Tobias Harris started playing downhill and took 15 shots in the paint. Seth Curry was 5-of-6 from 3. Shake Milton was the hottest shooter on the planet for a stretch scoring 14. And once again, Joel Embiid was a force, bad knee or not: 40 points and 13 rebounds (the first Sixer to put up 40+ and 13+ in a playoff game since Wilt Chamberlain).

But the biggest difference was the 76ers took care of the ball during their runs — the Sixers had one turnover the entire second half (and it came late, with the game in hand). Philadelphia turned the ball over on just 9.3% of its possessions (they were at 14.4% for the season).

Those players and that care for the ball helped the Sixers go on a run through the end of the third quarter into the start of the fourth — 28 points on 14 possessions —that opened up the game. From there, the Sixers went on to win 118-102, tying up their second-round series with the Hawks 1-1.

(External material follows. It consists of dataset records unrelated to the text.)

-- ==== Sys2Proof/Machine/F32.lean ====
section
/-! DEFINITION. NUM at its default, `F32.binary32` (00_scope.md R12, R17 to R20): IEEE 754 binary32 arithmetic, round
to nearest, ties to even, subnormals kept, on bit patterns. Operands are turned into exact numbers, the result is computed exactly and
rounded once.

PRESUMED (log entry 8): the zero-sign rules, the infinities and the invalid operations are those of IEEE 754-2008, which
R20 names and does not restate.

The argument `q` of an operation is the free value of a NaN result: its sign and its 22 payload bits below the quiet bit
(R20; 93_implementation_defined.md section 2; log entry 5). -/

namespace Sys2Proof.Machine.F32

/-- A bit pattern's sign bit (20_memory.md R104). -/
def sign (a : Word) : Bool := a.getLsbD 31

/-- A bit pattern's biased exponent, bits [30:23]. -/
def expo (a : Word) : Nat := a.toNat / 2 ^ 23 % 256

/-- A bit pattern's fraction, bits [22:0]. -/
def frac (a : Word) : Nat := a.toNat % 2 ^ 23

/-- The pattern is a NaN. -/
def isNaN (a : Word) : Bool := expo a == 255 && frac a != 0

/-- The pattern is an infinity. -/
def isInf (a : Word) : Bool := expo a == 255 && frac a == 0

/-- The pattern is a zero of either sign. -/
def isZero (a : Word) : Bool := expo a == 0 && frac a == 0

/-- The pattern is a finite number. -/
def isFinite (a : Word) : Bool := expo a != 255

/-- The integer significand of a finite pattern: its value is `± sig a * 2 ^ (exp2 a)`. -/
def sig (a : Word) : Nat := if expo a = 0 then frac a else frac a + 2 ^ 23

/-- The binary exponent that goes with `sig`. -/
def exp2 (a : Word) : Int := (max (expo a) 1 : Nat) - (150 : Int)

/-- The quiet NaN whose sign and payload are the free value `q` (R20). -/
def nan (q : BitVec 23) : Word := q.extractLsb' 22 1 ++ (0x1FF : BitVec 9) ++ q.extractLsb' 0 22

/-- The infinity of a sign. -/
def inf (s : Bool) : Word := if s then 0xFF800000 else 0x7F800000

/-- The zero of a sign. -/
def zero (s : Bool) : Word := if s then 0x80000000 else 0

/-- `n / 2 ^ k` rounded to the nearest integer, ties to even, for `k > 0`. -/
def shiftRne (n k : Nat) : Nat :=
  let d := n / 2 ^ k
  let r := n % 2 ^ k
  let half := 2 ^ (k - 1)
  if half < r ∨ (r = half ∧ d % 2 = 1) then d + 1 else d

/-- The exponent of the last place a result near `n * 2 ^ e` is rounded at: 24 significant bits, never below the
subnormals' `2 ^ (-149)`. -/
def ulpExp (n : Nat) (e : Int) : Int := max (e + (n.log2 + 1 : Nat) - 24) (-149)

/-- The magnitude bits of `n * 2 ^ e` rounded to nearest, ties to even; a rounding carry into the next binade and an
overflow past the largest finite number (to infinity's bits or beyond) fall out of the packing. -/
def roundMag (n : Nat) (e : Int) : Nat :=
  let q := ulpExp n e
  let m := if q ≤ e then n * 2 ^ (e - q).toNat else shiftRne n (q - e).toNat
  (q + 149).toNat * 2 ^ 23 + m

/-- The binary32 number nearest to `(-1) ^ s * n * 2 ^ e`, ties to even. -/
def round (s : Bool) (n : Nat) (e : Int) : Word :=
  if n = 0 then zero s
  else
    let b := roundMag n e
    if 0x7F800000 ≤ b then inf s else BitVec.ofNat 32 ((if s then 2 ^ 31 else 0) + b)

/-- The exact signed significand of a finite pattern. -/
def signedSig (a : Word) : Int := if sign a then -(sig a : Int) else sig a

/-- `-a` flips the sign bit (R17). -/
def neg (a : Word) : Word := a ^^^ 0x80000000

/-- `a + b` (R17). -/
def add (q : BitVec 23) (a b : Word) : Word :=
  if isNaN a || isNaN b then nan q
  else if isInf a then if isInf b && sign a != sign b then nan q else a
  else if isInf b then b
  else
    let e := min (exp2 a) (exp2 b)
    let t := signedSig a * 2 ^ (exp2 a - e).toNat + signedSig b * 2 ^ (exp2 b - e).toNat
    if t = 0 then zero (sign a && sign b) else round (t < 0) t.natAbs e

/-- `a - b` (R17). -/
def sub (q : BitVec 23) (a b : Word) : Word := add q a (neg b)

/-- `a * b` (R17). -/
def mul (q : BitVec 23) (a b : Word) : Word :=
  let s := sign a != sign b
  if isNaN a || isNaN b then nan q
  else if isInf a || isInf b then if isZero a || isZero b then nan q else inf s
  else round s (sig a * sig b) (exp2 a + exp2 b)

/-- `a / b` (R17). The quotient is computed to at least 26 significant bits and a sticky bit, so the one rounding of
`round` is that of the exact quotient. -/
def div (q : BitVec 23) (a b : Word) : Word :=
  let s := sign a != sign b
  if isNaN a || isNaN b then nan q
  else if isInf a then if isInf b then nan q else inf s
  else if isInf b then zero s
  else if isZero b then if isZero a then nan q else inf s
  else
    let n := sig a * 2 ^ 50
    let sticky := if n % sig b = 0 then 0 else 1
    round s (2 * (n / sig b) + sticky) (exp2 a - exp2 b - 51)

/-- `f32(n)`: an integer rounded to binary32 (R17). -/
def ofInt (n : Int) : Word := round (n < 0) n.natAbs 0

/-- `f32(n)` of a natural number. -/
def ofNat (n : Nat) : Word := round false n 0

/-- An integer that orders the patterns that are no NaN as their values, both zeros at 0. -/
def orderKey (a : Word) : Int :=
  if sign a then -((a.toNat % 2 ^ 31 : Nat) : Int) else (a.toNat % 2 ^ 31 : Nat)

/-- `a < b`: false when either is a NaN, `-0 == +0` (R18). -/
def lt (a b : Word) : Bool := !isNaN a && !isNaN b && decide (orderKey a < orderKey b)

/-- `a <= b` (R18). -/
def le (a b : Word) : Bool := !isNaN a && !isNaN b && decide (orderKey a ≤ orderKey b)

/-- `trunc(v)` of a finite pattern: the nearest integer in the direction of zero (R19). -/
def trunc (a : Word) : Int :=
  let m := if 0 ≤ exp2 a then sig a * 2 ^ (exp2 a).toNat else sig a / 2 ^ (-exp2 a).toNat
  if sign a then -(m : Int) else m

/-- NUM at its default (R12, R20). -/
abbrev binary32 : Num where
  add := add
  sub := sub
  mul := mul
  div := div
  neg := neg
  ofNat := ofNat
  ofInt := ofInt
  lt := lt
  le := le
  isNaN := isNaN
  isInf := isInf
  trunc := trunc

/-! ## What the rules build from NUM's operations -/

/-- `a > b` (R18). -/
def gt (a b : Word) (N : Num := binary32) : Bool := N.lt b a

/-- `a >= b` (R18). -/
def ge (a b : Word) (N : Num := binary32) : Bool := N.le b a

/-- `clampf(v, lo, hi)` (R18): a NaN `v` is returned unchanged, and `hi` is tried first. -/
def clampf (v lo hi : Word) (N : Num := binary32) : Word := if gt v hi N then hi else if N.lt v lo then lo else v

/-- `maxf3(a, b, c)` (R18). -/
def maxf3 (a b c : Word) (N : Num := binary32) : Word :=
  let m := if gt b a N then b else a
  if gt c m N then c else m

/-- `minf3(a, b, c)` (R18). -/
def minf3 (a b c : Word) (N : Num := binary32) : Word :=
  let m := if N.lt b a then b else a
  if N.lt c m then c else m

/-! ## Constants, with the hex patterns the rules give -/

/-- 0.5f (40_signal_pipeline.md R160). -/
def half : Word := 0x3F000000

/-- -0.5f (43_controller.md R263). -/
def negHalf : Word := 0xBF000000

/-- 1.0f (10_state.md R58). -/
def one : Word := 0x3F800000

/-- 2.0f (40_signal_pipeline.md R160). -/
def two : Word := 0x40000000

/-- C23 = 2/3 (40_signal_pipeline.md R160). -/
def c23 : Word := 0x3F2AAAAB

/-- C1S3 = 1/sqrt 3 (40_signal_pipeline.md R160). -/
def c1s3 : Word := 0x3F13CD3A

/-- S32 = sqrt(3)/2 (43_controller.md R263). -/
def s32 : Word := 0x3F5DB3D7

end Sys2Proof.Machine.F32
end

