-- ==== Sys2Proof/Machine/Operands.lean ====
section
/-! DEFINITION. The operand primitives of 00_scope.md R15, R16 and R19, and the free values an operation may take. -/

namespace Sys2Proof.Machine

/-- `fwd(d)`: a difference below half a revolution is forward; exactly half is backward (R16). -/
def fwd (d : Half) : Bool := decide (d.toNat < 32768)

/-- `s16(v)`: a u16 read as a two's-complement integer (R15). -/
def s16 (v : Half) : Int := if v.toNat < 32768 then v.toNat else v.toNat - 65536

/-- `wrap16(n)`: an integer modulo 65536 (R15). -/
def wrap16 (n : Int) : Half := BitVec.ofInt 16 n

/-- `sat_inc_N(v)` (R15). -/
def satInc {w : Nat} (v : BitVec w) : BitVec w := if v.toNat < 2 ^ w - 1 then v + 1 else v

/-- `max(1, v)` of an unsigned field (43_controller.md R260, 45_commissioning.md R342). -/
def atLeastOne {w : Nat} (v : BitVec w) : Nat := max 1 v.toNat

/-- `ToDuty(v, full)` (R19): a compare value in 0..full. -/
def toDuty (v : Word) (full : Half) (N : Num := F32.binary32) : Half :=
  if N.isNaN v then 0
  else if N.le v (F32.zero false) then 0
  else if F32.ge v (N.ofNat full.toNat) N then full
  else BitVec.ofInt 16 (N.trunc v)

/-- `ToAngleStep(v)` (R19): 0 for a NaN or an infinity, else the truncated value modulo 65536. -/
def toAngleStep (v : Word) (N : Num := F32.binary32) : Half :=
  if N.isNaN v || N.isInf v then 0 else wrap16 (N.trunc v)

/-- The sector a Hall state names, as an index 0..5: Hall states 1 to 6 name sectors 1 to 6, and 0 and 7 name none
(10_state.md R76, 42_estimator.md R220). -/
def hallSector (h : BitVec 3) : Option (Fin 6) :=
  match h.toNat with
  | 1 => some 0
  | 2 => some 1
  | 3 => some 2
  | 4 => some 3
  | 5 => some 4
  | 6 => some 5
  | _ => none

/-- The free sign and payload of the NaN that operation `site` of the running uop may produce (log entry 5). -/
def State.nan (s : State) (site : Nat) : BitVec 23 := Config.freeBits 23 s.draws site

/-- The port values SAMPLE latches. A cycle always has them (46_host_interface.md R372); for a lone SAMPLE outside a
cycle no rule gives them and they are free values (log entry 7). -/
def State.portsIn (s : State) : Ports :=
  match s.cyc.ports with
  | some p => p
  | none =>
    { raw := Chan.ofFn fun ch => Config.freeBits 16 s.draws ch
      hall := Config.freeBits 3 s.draws 4
      probe := Config.freeBits 4 s.draws 5
      hwbrk := Config.freeBits 1 s.draws 6 }

/-- The compare values PWMOUT drives: those of SVPWM in this cycle (43_controller.md R265). For a lone PWMOUT with no
SVPWM before it no rule gives them and they are free values (log entry 7). -/
def State.ccrNextIn (s : State) : Phase Half :=
  match s.cyc.ccrNext with
  | some c => c
  | none => Phase.ofFn fun k => Config.freeBits 16 s.draws k

/-- The event TRACK consumes: a Hall event before a flux event (42_estimator.md R224). -/
def State.eventIn (s : State) : Option Evt :=
  match s.cyc.hallEvt with
  | some e => some e
  | none => s.cyc.fluxEvt

end Sys2Proof.Machine
end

The series now heads to Atlanta for Game 3 on Friday night.

Once again, Embiid was the heart of all things Sixers — they were +14 in his 34:40, and +2 in the remaining 13:20.

In this game, however, Embiid got the help he did not in Game 1 — Harris had 22, Curry 21 — plus Ben Simmons did a better job containing Trae Young (who also missed some shots he usually makes). Young finished with 21 points but was just 1-of-7 from three.

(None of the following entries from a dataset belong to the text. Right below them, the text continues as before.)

-- ==== Sys2Proof/Tests/Slice0.lean ====
section
/-! SUPPORT. Tests and witnesses. Expected results come from spec/95_test_vectors.md (the vector is named beside each test)
or are worked out by hand from the rule named; a NaN's bits are free, so a test asks only whether a value is a NaN. -/

/-! The tests are checked one after another: evaluated side by side they exhaust the thread stacks. -/

set_option Elab.async false

namespace Sys2Proof.Tests

open Sys2Proof Sys2Proof.Machine

/-! ## Helpers -/

/-- The state an instruction leaves, where it answers a next state. -/
def after (i : Instr) (s : State) : Option State :=
  match exec i s with
  | .next t => some t
  | _ => none

/-- What registers read after an instruction. -/
def reads (i : Instr) (s : State) (rs : List Reg) : Option (List Word) := (after i s).map fun t => rs.map fun r => r.read t

/-- A next state in which a test holds. -/
theorem next_of_after {i : Instr} {s : State} {p : State → Bool} (h : (after i s).map p = some true) :
    ∃ t, exec i s = .next t ∧ p t = true := by
  unfold after at h
  split at h
  · rename_i t e
    exact ⟨t, e, by simpa using h⟩
  · exact absurd h (by simp)

/-- A next state. -/
theorem next_of_isSome {i : Instr} {s : State} (h : (after i s).isSome = true) : ∃ t, exec i s = .next t := by
  unfold after at h
  split at h
  · exact ⟨_, ‹_›⟩
  · exact absurd h (by decide)

/-- The responses after an instruction. -/
def answers (i : Instr) (s : State) : Option (List Response) := (after i s).map fun t => t.responses

/-- The refusal of a step. -/
def refusal (s : State) : Option Refusal :=
  match step s with
  | .refused r => some r
  | _ => none

/-- A step that is not refused answers a next state: there is no fault to end in. -/
theorem next_of_not_refused {s : State} (h : refusal s = none) : ∃ t, step s = .next t := by
  unfold refusal at h
  cases e : step s with
  | next t => exact ⟨t, rfl⟩
  | fault f => cases f
  | refused r => simp [e] at h

/-- The refusal of an instruction. -/
def refusalOf (i : Instr) (s : State) : Option Refusal :=
  match exec i s with
  | .refused r => some r
  | _ => none

/-- Host writes of named registers, on the reset state. -/
def withRegs (ws : List (Reg × Word)) : State := ws.foldl (fun s p => p.1.write p.2 s) State.reset

/-- A TICK with the ports the vectors use (95_test_vectors.md 2.6), but for `probe`, `hall` and `ia`. -/
def tick (probe : BitVec 4) (hall : BitVec 3) (ia : Half) : Instr := .tick 0 probe hall ia 2048 2048 768

/-- The stream of a 48-bit head. -/
def headStream (h : BitVec 48) : State := { State.reset with stream := [.head h] }

/-- A state in Error as PROTECT left it (95_test_vectors.md P1). -/
def inError : State :=
  (State.reset.onCtl fun x => { x with code := .overLimit, violCnt := 3, fraw := ⟨3001, 2048, 2048, 768⟩ }).onStatus
    fun x => { x with opstate := .error, faultLatched := true, swBrk := true }

/-- A state in an OperatingState and sub-phase with warm-up done and the Hall table valid. -/
def inState (o : OpState) (sub : SubPhase) : State :=
  ((State.reset.onPipe fun x => { x with warmupCnt := 1000 }).onStatus fun x =>
    { x with opstate := o, subphase := sub, warmupDone := true, htValid := true })

/-! ## The parameters (00_scope.md R12) -/

/-- An arithmetic whose every sum is 1.0, to tell it from binary32. -/
def oneSums : Params := { Params.default with num := { F32.binary32 with add := fun _ _ _ => 0x3F800000 } }

/-- INVPARK under another NUM: V_BETA is the other arithmetic's sum, where binary32 gives 0. -/
theorem test_param_num :
    (match execWith oneSums .invpark State.reset with
      | .next t => some (t.foc.vBeta, t.foc.vAlpha)
      | _ => none) = some (0x3F800000, 0) ∧
    (after .invpark State.reset).map (fun t => t.foc.vBeta) = some 0 := by decide +kernel

/-- SINCOS and RD SINTAB64 under another sine table (40_signal_pipeline.md R170). -/
theorem test_param_sintab :
    (match execWith { Params.default with sintab := fun k => BitVec.ofNat 32 k.val } .sincos State.reset with
      | .next t => some (t.foc.sin, t.foc.cos)
      | _ => none) = some (0, 64) ∧
    (match execWith { Params.default with sintab := fun k => BitVec.ofNat 32 k.val } (.rd 0x500) State.reset with
      | .next t => t.responses
      | _ => []) = [.data 64] := by decide +kernel

/-- UNSPEC_STATE_ACTION may replace the refusal of a placeholder state (44_state_machine.md R301). -/
theorem test_param_action :
    (match
        execWith { Params.default with unspecStateAction := fun _ _ => some fun s => .done (outputsOff s) } (tick 0 1 2048)
          (inState .align .rlP1) with
      | .next t => some (t.ctl.status.opstate, t.pipe.raw.ia)
      | _ => none) = some (.align, 2048) ∧
    refusalOf (tick 0 1 2048) (inState .align .rlP1) = some .placeholderState := by decide +kernel

/-! ## Decoding: words written out from the spec's encodings -/

/-- 30_encoding.md R132, R133: OP 00, bits 45:44 zero, ADDR 0x00C, DATA zero (V-EN1). -/
theorem test_decode_rd :
    decodeTableWord 48 0b00_00_000000001100_00000000000000000000000000000000 = some (.rd 0x00C) := by decide

/-- R134: OP 01, ADDR 0x004, DATA 3 (V-EN2). -/
theorem test_decode_wr :
    decodeTableWord 48 0b01_00_000000000100_00000000000000000000000000000011 = some (.wr 0x004 3) := by decide

/-- R135: OP 10; port field 0000 HWBRK PROBE HALL; then the sample word VBUS, IC, IB, IA (V-EN3, V-EN4). -/
theorem test_decode_tick :
    decodeTableWord 112
        (0x0300080108020BB9 * 2 ^ 48 + 0b10_00_0000_1_1010_011_00000000000000000000000000000000) =
      some (.tick 1 10 3 0x0BB9 0x0802 0x0801 0x0300) := by decide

Philadelphia came out with a sense of desperation after their Game 1 loss, and Atlanta wasn’t ready for it. The 76ers shot the ball well — led by Tobias Harris, who had 16 points on 8-of-9 shooting in the first as he went right at Solomon Hill — and, more importantly, the 76ers didn’t turn the ball over as they had in Game 1.

The Sixers raced out to a 23-6 lead and led by as many as 18 early on, but the Hawks kept their composure — and they had their bench. Atlanta got 32 points off the bench in the first half to Philadelphia’s zero. Both Kevin Huerter and Danilo Gallinari scored 15 before the break — and those two hit threes in the final :30 seconds to cut the 76ers lead to two at the half, 57-55. Gallinari finished the game with 21, Huerter 20.

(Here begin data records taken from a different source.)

-- ==== Sys2Proof/Machine/Ops.lean ====
section
/-! DEFINITION. The shared operations: memory (R50 to R59), the program counter (R26, R27), the fetch (R59), the
exception (R200 to R204), the end of a run (R238), and what the host does before a run (R230, R233). -/

namespace Sys2Proof.Machine

/-! Field updates. -/

/-- `pc <- t` (R8). -/
def setPc (t : Word) (s : State) : State := { s with pc := t }
/-- Write all four flags. -/
def setFlags (f : Flags) (s : State) : State := { s with flags := f }
/-- Write the run state. -/
def setRun (r : RunState) (s : State) : State := { s with run := r }
/-- Replace memory. -/
def setMem (m : Memory) (s : State) : State := { s with mem := m }
/-- Replace the environment. -/
def setEnv (e : Environment) (s : State) : State := { s with env := e }
/-- Append one event to the device trace (R181). -/
def record (e : DevEvent) (s : State) : State := { s with trace := s.trace ++ [e] }

/-! Memory as a list of cells. -/

/-- The byte listed at an address, if one is. -/
def lookupCell : Memory → Nat → Option Byte
  | [], _ => none
  | (k, v) :: m, a => if k = a then some v else lookupCell m a

/-- List a byte at an address, in its place. -/
def storeCell : Memory → Nat → Byte → Memory
  | [], a, b => [(a, b)]
  | (k, v) :: m, a, b =>
    if a < k then (a, b) :: (k, v) :: m
    else if a = k then (a, b) :: m
    else (k, v) :: storeCell m a b

/-- The addresses rise strictly from `lo` on and lie inside the 128 KB (R50). -/
def cellsRiseFrom : Nat → Memory → Bool
  | _, [] => true
  | lo, (k, _) :: m => decide (lo ≤ k) && decide (k < memBytes) && cellsRiseFrom (k + 1) m

/-- The canonical form of memory. An unlisted address reads as no value (`lookupCell … = none`), so no entry can equal
it. -/
def Memory.wf (m : Memory) : Bool := cellsRiseFrom 0 m

/-- `M[a]` (R50, R54 with n = 1): the byte listed there, or the free value of a byte that nothing has written
(R40, U12; assumption 3). -/
def readByte (a : Addr) (s : State) : Byte :=
  match lookupCell s.mem a.toNat with
  | some b => b
  | none => Config.unwrittenByte a

/-- `M[a] <- b` (R55 for one byte). -/
def writeByte (a : Addr) (b : Byte) (s : State) : State := setMem (storeCell s.mem a.toNat b) s

/-- Whether a 2-byte access at `a` is performed: at an even address always, at an odd one only under
`MISALIGNED = split` (R57; assumption 9). -/
def accessAllowed (mis : Misaligned) (a : Addr) : Bool :=
  match mis with
  | .fault => !a.getLsbD 0
  | .split => true

/-- `MemRead(a, 2)` (R54) in the machine's byte order; none where the access is misaligned (R57). The second byte is at
`(a + 1) mod 2^17`. -/
def readWord (a : Addr) (s : State) : Option Word :=
  if accessAllowed s.config.misaligned a then
    some (wordOfBytes s.config.byteOrder (readByte a s) (readByte (a + 1#17) s))
  else none

/-- Store the two bytes of `v` at `a` and `(a + 1) mod 2^17` in the machine's byte order (R55). -/
def storeWord (a : Addr) (v : Word) (s : State) : State :=
  writeByte (a + 1#17) (byteAtHigh s.config.byteOrder v) (writeByte a (byteAtLow s.config.byteOrder v) s)

/-- `MemWrite(a, 2, v)` (R55); none, and nothing written, where the access is misaligned (R57). -/
def writeWord (a : Addr) (v : Word) (s : State) : Option State :=
  if accessAllowed s.config.misaligned a then some (storeWord a v s) else none

/-! The program counter. -/

/-- `npc`, the address of the following instruction: `(pc + 2) mod 2^16`; none at the top of the 16-bit space under
`PC_WRAP = fault` (R26, R27; assumption 8). -/
def nextPc (s : State) : Option Word :=
  match s.config.pcWrap with
  | .wrap => some (s.pc + 2#16)
  | .fault => if s.pc.toNat + 2 < 65536 then some (s.pc + 2#16) else none

/-- End an instruction that does not transfer control: `pc <- npc` (R26). -/
def advance (s : State) : Host.Outcome State Fault Refusal :=
  match nextPc s with
  | none => .fault (.pcWrap s.pc)
  | some n => .next (setPc n s)

/-- End an instruction that transfers control: `pc <- t`, unchecked (R27, R160). -/
def jumpTo (t : Word) (s : State) : Host.Outcome State Fault Refusal := .next (setPc t s)

/-- `Fetch(pc)` (R59): the word at `zext_17(pc)`, or `MisalignedFetch`. -/
def fetch (s : State) : Except Fault Word :=
  match readWord (physical s.pc) s with
  | none => .error (.misalignedFetch s.pc)
  | some w => .ok w

/-! The exception. -/

/-- The spec's label for a cause (R201); it has no meaning to the hardware. -/
def Cause.number : Cause → Nat
  | .divideByZero => 0

/-- Taking an exception (R202, R203): no register, flag or memory byte is written, `pc` stays at the instruction, and
the run state records the cause and the address. There is no return from it (R207). -/
def takeException (c : Cause) (s : State) : Host.Outcome State Fault Refusal :=
  .next (setRun (.exception c s.pc) s)

/-! The host before a run (R230, R233). -/

/-- Write bytes to consecutive memory addresses from `a` on. -/
def loadBytes : Addr → List Byte → State → State
  | _, [], s => s
  | a, b :: bs, s => loadBytes (a + 1#17) bs (writeByte a b s)

/-- Write the program image, then start the core: `Running` at `RESET_PC` (R230; assumption 17). -/
def boot (base : Addr) (image : List Byte) (s : State) : State :=
  setRun .running (setPc resetPc (loadBytes base image s))

end Sys2Proof.Machine
end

Embiid came close to getting ejected before halftime and has to be smarter than this — he can’t get drawn into tit-for-tat technicals. He is too important to Philly.

In the second quarter, Gallinari had gone to the ground trying to sell a charging call on Embiid that he didn’t get. After Embiid dunked, a teammate helped Gallinari up and he gave the sly veteran shoulder to Embiid (some on NBA Twitter suggested Gallo was just being helped up, I think he could have avoided contact if he wanted to). Embiid then overreacted and shoved Gallinari in the back.

Both Embiid and Gallinari earned technicals.

Atlanta took an 80-79 lead with 2:41 left in the third on a pair of Young free throws, but that’s when Philly went on its run — Milton was draining threes, Embiid was getting to the free throw line, and there was nothing that Atlanta could do.

Atlanta kept fighting, but the Sixers held on to that lead, and now they head to Atlanta in what is essentially a best-of-five series now.